Minestrone Soup

Minestrone Soup

This makes a HUGE pot of soup. The recipe is based upon using a whole bunch of swiss chard and a bunch of parsley. My Mother worked at an Italian restaurant when I was a teenager and through careful observation over time recreated their wonderful "secret" minestrone soup recipe. This is a restaurant sized batch be warned. It freezes great.


2 Onions
2 Leeks
1 bunch Swiss Chard
1 bunch Parsley
5 ribs celery
1/3 head garlic
2.5 pounds beef chuck roast, cut into small cubes (or ground beef)
42 ounces (one 28 oz. can + one 14 oz. can) tomato sauce
2T Italian Seasonings
2 cans green beans
2 cans kidney beans
2 cans garbanzo beans
1/2 pound pasta, cooked and drained (spagetti noodles, broken or other macaroni)
10 cups water or beef broth
Salt & Pepper to taste


Grind or finely chop first 6 ingredients into a large bowl.

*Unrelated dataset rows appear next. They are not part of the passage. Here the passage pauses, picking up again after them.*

/-- A RESET block that the Assay may apply (R401). -/
def State.resetOk (s : State) (vf seq : Nat) (sig : List Byte) : Bool :=
  let a := s.assayOf vf
  vf != 0xFF && a.lastSeq != 0 && a.lastSeq == seq &&
  Config.mldsaVerify (provKey s.boot.prov) (Config.sha3 (devid ++ natBytes vf 1 ++ natBytes seq 8 ++ [0x61, 0x73, 0x73, 0x61, 0x79, 0x2D, 0x72, 0x65, 0x73, 0x65, 0x74])) sig

def execAssayRead (c : Cmd) (s : State) : Host.Outcome State Fault Refusal :=
  .next (s.command c 0x0050 0 [] .either (fun s =>
    let n := c.words.length
    let bytes := c.words.flatMap (fun w => natBytes w.toNat 8)
    let answerWith (reset : Bool) : State :=
      (s.reported c.vf reset).send (s.cmdResp c Status.done
        (s.assayReport c.vf (if n = 0 then List.replicate 32 0 else bytes.take 32) reset ++ List.replicate 4 0))
    if (n ≠ 0 ∧ n < 4) ∨ (4 < n ∧ n < 308) ∨ (4 < n ∧ (bytes.drop 2460).take 4 ≠ List.replicate 4 0) then s.respond c Status.malformed []
    else if n ≤ 4 then answerWith false
    else if s.slots.any (fun x => x.2.vf = c.vf && decide (2 ≤ x.2.state) && decide (x.2.state ≤ 6)) then s.respond c Status.busy []
    else if s.resetOk c.vf (c.num 4) ((bytes.drop 40).take 2420) then answerWith true
    else s.respond c Status.refused []))

/-! ## The fault report (R410) -/

/-- A count of a scope: the VF's own, or the sum over the device. -/
def scopeSum (t : Tbl Nat) (vf : Nat) : Nat := if vf = 0xFF then (t.map (·.2)).sum else (Tbl.get? t vf).getD 0
def scopeClear (t : Tbl Nat) (vf : Nat) : Tbl Nat := if vf = 0xFF then [] else Tbl.del t vf

def FaultItem.words (i : FaultItem) : List Nat :=
  [i.kind + 2 ^ 8 * i.vf + 2 ^ 16 * i.slot + 2 ^ 32 * i.ctx, i.w1.toNat, i.w2.toNat, i.w3.toNat]

def execFaultReport (c : Cmd) (s : State) : Host.Outcome State Fault Refusal :=
  .next (s.command c 0x0051 0 [] .either (fun s =>
    let d := s.dortas
    let mine (x : FaultItem × Bool × Bool) : Bool := if c.vf = 0xFF then x.2.1 else x.2.2 && x.1.vf = c.vf
    let l := d.items.filter mine
    let t : State := { s with
      lostEvents := scopeClear s.lostEvents c.vf
      dortas := { d with
        escalated := scopeClear d.escalated c.vf, replies := scopeClear d.replies c.vf, droppedItems := Tbl.del d.droppedItems c.vf
        packets := if c.vf = 0xFF then 0 else d.packets, items := d.items.filter (fun x => !mine x) } }
    t.respond c Status.done ([scopeSum d.escalated c.vf, scopeSum s.lostEvents c.vf, if c.vf = 0xFF then d.packets else 0, scopeSum d.replies c.vf,
      (Tbl.get? d.droppedItems c.vf).getD 0, l.length] ++ l.flatMap (fun x => x.1.words))))
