/-- A pass over what a state holds when the pass begins. -/
def pass {α : Type} (l : State → List α) (f : α → State → Moved) (s : State) : Moved := sweep (l s) f s

/-- Engines stop at their boundary before time passes (R337). -/
def stopPasses : List (State → Moved) :=
  [pass (fun s => (s.slots.filter (fun x => x.2.state = 3)).map (·.1)) execHardPreempt,
   pass (fun s => (s.contexts.filter (fun c => (Tbl.get? s.slots c.slot).any (fun x => x.state = 3))).map Context.ref) execContextStop,
   pass (fun s => (s.slots.filter (fun x => x.2.state = 3)).map (·.1)) execSaveComplete]

/-- What somebody waits for: contexts, releases and acquires under way, copies, invalidations. -/
def State.neededIds (s : State) : List Nat :=
  let rels (l : List Release) : List Nat := l.flatMap (·.deps)
  s.hold.flatMap (fun r => rels r.rels) ++ s.coh.flatMap (fun r => rels r.rels) ++ s.dortas.invals.flatMap (·.ids) ++
  (s.cur :: s.parked).flatMap (fun c =>
    (match c.wait with
     | some ⟨.performed ids _, _, _⟩ => ids
     | _ => []) ++
    c.copyq.flatMap (fun e => e.ids ++ e.tids) ++
    c.pend.flatMap (fun q => match q.what with
      | .atomic _ _ _ _ _ l => rels l
      | .value _ => []
      | .held => []
      | .load _ _ _ => []
      | .vload _ _ _ _ => []))

/-- A dirty sector that something waits for is written back: a store it holds is needed at a wider scope or is to an SO page, or a release or an acquire
of the core goes to it (R283, R286, R288, R302). -/
def State.drains (s : State) (needed : List Nat) (x : L1Sector) : Bool :=
  x.dirty && (x.so || x.stores.any (fun y => needed.contains y.2) ||
    s.hold.any (fun r => !r.rels.isEmpty && r.inSector x.pa && s.l1Of r = some x.core) ||
    (s.cur :: s.parked).any (fun c => c.core? = some x.core && c.pend.any (fun q => (q.isAcquire || (match q.what with
      | .atomic _ _ _ _ _ rels => !rels.isEmpty
      | .value _ => false
      | .held => false
      | .load _ _ _ => false
      | .vload _ _ _ _ => false)) && q.pieces.any (fun p => p.pa / 32 = x.pa / 32))))

/-- Results land, stores leave and rise, sectors are written back, banks switch (R80, R282 to R284, R301, R307). -/
def accessPasses : List (State → Moved) :=
  [pass (fun s => s.contexts.flatMap (fun c => c.pend.map (fun q => (c.ref, q.id)))) (fun p => execResultLands p.1 p.2),
   pass (fun s => s.hold.map (·.id)) execHoldBufferLeave,
   pass (fun s => (s.l1.filter (s.drains s.neededIds)).map (fun x => (x.core, x.pa / 32))) (fun p => execSectorWriteback p.1 p.2),
   pass (fun s => s.coh.map (·.id)) (fun i => execStoreScopeRise i .sys),
   pass (fun s => (s.banks.filter (fun b => b.2.busy)).map (·.1)) (fun k => execBankSwitchDone (k / 16) (k % 16)),
   pass (fun s => s.dortas.invals.map (·.vf)) execInvalComplete]

/-- Step contexts and the fabric (R267, R268, R374, R379). -/
def stepPasses : List (State → Moved) :=
  let ages (s : State) : List (Nat × Nat) := s.steps.flatMap (fun c => c.2.store.map (fun a => (c.1, a.age)))
  [pass (fun s => s.steps.map (·.1)) (fun h s => s.stepIssue h), pass ages (fun p => execStepFire p.1 p.2), pass ages (fun p => execStepComplete p.1 p.2),
   pass (fun s => s.steps.map (·.1)) execStepWatchdog,
   pass (fun s => if s.fabric.egress.isEmpty then [] else List.range 16) execCodedForm,
   pass (fun s => s.fabric.egress.map (·.msg)) execPacketForward,
   pass (fun s => s.fabric.sit.filter (·.retiring)) (fun e => execSitEntryRemove e.die e.vf e.blkid e.blkg),
   State.loopback, State.retryHeld]

/-- One array cycle of every Hearth whose group has a clock, and what its edges and peels do (R217, R244, R300). -/
def hearthPasses : List (State → Moved) :=
  let gs (s : State) : List Nat := (s.hearths.filter (fun h => !s.throttled.getLsbD h.1)).map (·.1)
  [pass gs (fun g => pass (fun _ => [0, 1, 2, 3]) (fun e => execEdgeUnitTake g e)),
   pass gs (fun g => pass (fun _ => [true, false]) (fun w => execWaveAdmit g w)),
   pass gs (fun g s => .next (s.arrayCycle g)),
   pass gs (fun g => pass (fun _ => [true, false]) (fun w => execConverterPush g w)),
   pass gs (fun g => pass (fun _ => [true, false]) (fun w => execPeelWatchdog g w)),
   pass gs execLeaseRunEnd,
   pass (fun s => s.rates.map (·.1)) (fun k => execProoferPeriod (k / 32) (k % 32))]

/-- Dortas (R327 to R330, R336, R341, R342, R346): its decisions as soon as there is something to decide. -/
def dortasPasses : List (State → Moved) :=
  let slots (p : Nat → Slot → Bool) (s : State) : List Nat := (s.slots.filter (fun x => p x.1 x.2)).map (·.1)
  [pass (fun s => if s.cycle % 190000 = 0 then [()] else []) (fun _ => execVtCharge),
   pass (fun s => if s.cycle % 1900000000 = 0 then [()] else []) (fun _ => execAssaySaveTick),
   pass (slots (fun _ x => x.offer.isSome)) execYieldDecision,
   pass (fun s => (s.rcbs.filter (fun n => n.2.cycUse ≠ 0 || n.2.bytUse ≠ 0)).flatMap (fun n => [(n.1, false), (n.1, true)])) (fun p => execQuotaExhausted p.1 p.2),
   pass (slots (fun _ x => !x.quotaAt.isEmpty)) execQuotaKillTimeout,
   pass (fun s => if s.slots.any (fun x => x.2.yieldAsked.isSome) then [()] else []) (fun _ => execReclaimTimeout),
   pass (slots (fun _ x => x.state = 1)) execSlotSubmit,
   pass (fun s => if s.armed.isEmpty && s.rcbs.all (fun n => !n.2.elig) && s.slots.all (fun x => x.2.state ≠ 7) then [] else [()]) (fun _ => execBindDecision),
   pass (slots (fun _ x => x.state = 4 && (x.quotaStop || x.suspended || x.held.isSome))) execRestore,
   pass (slots (fun _ x => x.state = 5)) execRestoreRunning,
   pass (slots (fun _ x => x.state = 6 && !x.rolling)) execKillSequence,
   pass (fun s => s.slots.flatMap (fun x => x.2.markers.map (fun m => (x.1, m.1)))) (fun p => execDrainMarkerComplete p.1 p.2),
   pass (slots (fun _ x => x.state = 6 && x.rolling && x.markers.isEmpty)) (fun k => execDrainMarkerComplete k 0),
   pass (fun s => (s.slots.filter (fun x => x.2.kill = some .rollback)).filterMap (fun x => s.domainOf x.2.rcbx)) execRollback]

/-- Waits end and watchdogs run out (R52, R358, R391). -/
def waitPasses : List (State → Moved) :=
  let refs (s : State) : List CtxRef := s.contexts.map Context.ref
  [pass (fun s => (s.contexts.filter (fun c => c.phase = .waiting && !c.faults.isEmpty)).map Context.ref) execFaultDelivery,
   pass refs execWaitSatisfied, pass refs execWaitWatchdog, pass refs execPageRequestWatchdog]

/-- The passes in order. -/
def runPasses (l : List (State → Moved)) (s : State) : Moved := sweep l (fun f => f) s

/-! ## Issue arbitration (R333) -/

/-- Tile rows an instruction of R333's list moves; 1 for every other. -/
def instrRows (rows : Nat) (i : Instr) : Nat :=
  match i with
  | .vld _ => rows
  | .vst _ => rows
  | .vlds _ => rows
  | .vsts _ => rows
  | .vgath _ => rows
  | .vscat _ => rows
  | .vpop _ => rows
  | .vpush _ => rows
  | .vldt _ => rows
  | .vstt _ => rows
  | _ => 1

/-- The cost of a context's head instruction. -/
def State.issueCost (s : State) (c : Context) : Int :=
  match (s.fetch c.slot c.kind c.pc).bind (decodeBytes c.kind) with
  | some (.ok i, _) => instrRows (min 16 (fieldN c.vshape 4 0)) i
  | some (.error _, _) => 1
  | none => 1

/-- Contexts of one engine in slot order. -/
def insertSlot (c : Context) : List Context → List Context
  | [] => [c]
  | d :: rest => if c.engSlot ≤ d.engSlot then c :: d :: rest else d :: insertSlot c rest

Brown beef, remove and set aside.

Add chopped vegetables to pan and saute for a few minutes in oil as needed. Add tomato sauce, water or beef broth, garlic, seasonings and browned meat.

Cook for about an hour then add the canned beans. Cook for an additional half an hour then turn off the heat and add cooked and drained pasta. Season to taste with salt & pepper.

Serve with fresh grated parmesan cheese.